▶ **PROBLEM**
Below are the records; output them exactly from the first line through the line with "### Helpers -/", stopping there.

[DATA RECORDS Boundary: Start]

-- ==== Sys2Proof/Tests/Slice0.lean ====
section
/-! SUPPORT. The model's own tests: well-formedness, decoding, one step of each row, the worked values of spec/95, and for each
statement with hypotheses a concrete state that meets them. Expected values are the spec's: R77 and R82 (words and codes),
95_test_vectors.md V1 to V7, B1 to B5 and P1 to P5, and the worked examples of R123 to R135. -/

namespace Sys2Proof.Tests

open Sys2Proof.Machine Sys2Proof.Safety

/-! ### Helpers -/

/-- Whether an outcome is a next state with a given property. -/
def nextHas (o : Out) (f : State → Bool) : Bool :=
  match o with
  | .next t => f t
  | .fault _ | .refused _ => false

/-- Whether an outcome is a given fault. -/
def faults (o : Out) (r : Fault) : Bool :=
  match o with
  | .fault q => decide (q = r)
  | .next _ | .refused _ => false

/-- Whether an outcome is a given refusal. -/
def refuses (o : Out) (r : Refusal) : Bool :=
  match o with
  | .refused q => decide (q = r)
  | .next _ | .fault _ => false

/-- The reference build in phase `p` at byte `b`, bit `j`. -/
def at3 (p : Phase) (b j : Nat) : State := { State.reset with ph := p, bi := BitVec.ofNat 5 b, k := BitVec.ofNat 3 j }

def start : Sample := { Sample.low with cycleStart := true }
def done : Sample := { Sample.low with txDone := true }
def fail : Sample := { Sample.low with txFail := true }
def both : Sample := { Sample.low with txDone := true, txFail := true }
def rst : Sample := { Sample.low with rst := true, cycleStart := true, txDone := true }

/-- `s` with one sample at the coming edge. -/
def seeing (x : Sample) (s : State) : State := { s with inputs := [x] }

/-- The configuration of program P3: the smallest, with an empty body. -/
def cfg9 : Config := ⟨9, [0x01, 0x02, 0x04, 0x08, 0x10, 0x20, 0x40, 0x80, 0xAA], refSymtab⟩

/-- The largest well-formed payload length. -/
def cfg32 : Config := ⟨32, List.replicate 32 0xFF, refSymtab⟩

/-- Program P5's configuration: no room for a body range. -/
def cfg8 : Config := ⟨8, [1, 2, 3, 4, 5, 6, 7, 8], refSymtab⟩

/-- P3's build in `PH_IDLE`. -/
def idle9 : State := { State.reset with cfg := cfg9 }

/-- P3's build waiting for the peripheral, its whole frame sent. -/
def wait9 : State :=
  { State.reset with
    cfg := cfg9, ph := .wait, bi := 1
    seq := frame cfg9, hist := (frame cfg9).map appendEvent ++ [.send] }

/-- A listing as kind codes (R83), 7 for a pair that is no symbol. -/
def codes (l : List TimedSymbol) : List Nat := l.map fun x => ((kindOfSymbol x).map fun j => (kindCode j).toNat).getD 7

/-! ### Well-formedness: one ill-formed term for each check -/

theorem test_wf_reference : refConfig.WellFormed := by decide
theorem test_wf_smallest : cfg9.WellFormed := by decide
theorem test_wf_largest : cfg32.WellFormed := by decide
theorem test_illformed_n_below_9 : ¬ cfg8.WellFormed := by decide
theorem test_illformed_n_above_32 : ¬ ({ cfg32 with n := 33, payload := List.replicate 33 0 } : Config).WellFormed := by decide
theorem test_illformed_payload_short : ¬ ({ refConfig with n := 27 } : Config).WellFormed := by decide
theorem test_illformed_constant : ¬ ({ refConfig with symtab := { refSymtab with zeroBit := ⟨430, 432⟩ } } : Config).WellFormed := by
  decide
theorem test_illformed_checksum_inverted : (Instr.checksum [0x5A, 0x01] 2 1).wellFormed = false := by decide
theorem test_illformed_checksum_beyond : (Instr.checksum [0x5A] 0 2).wellFormed = false := by decide
theorem test_illformed_encode_inverted : (Instr.encodeBits [0x12, 0x34] 2 0).wellFormed = false := by decide
theorem test_illformed_encode_beyond : (Instr.encodeBits [0x12] 2 2).wellFormed = false := by decide
theorem test_wf_empty_range : (Instr.checksum [0x5A] 1 1).wellFormed = true := by decide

[DATA RECORDS Boundary: End]

▶ **ANSWER SECTION**
-- ==== Sys2Proof/Tests/Slice0.lean ====
section
/-! SUPPORT. The model's own tests: well-formedness, decoding, one step of each row, the worked values of spec/95, and for each
statement with hypotheses a concrete state that meets them. Expected values are the spec's: R77 and R82 (words and codes),
95_test_vectors.md V1 to V7, B1 to B5 and P1 to P5, and the worked examples of R123 to R135. -/

namespace Sys2Proof.Tests

open Sys2Proof.Machine Sys2Proof.Safety

/-! ### Helpers -/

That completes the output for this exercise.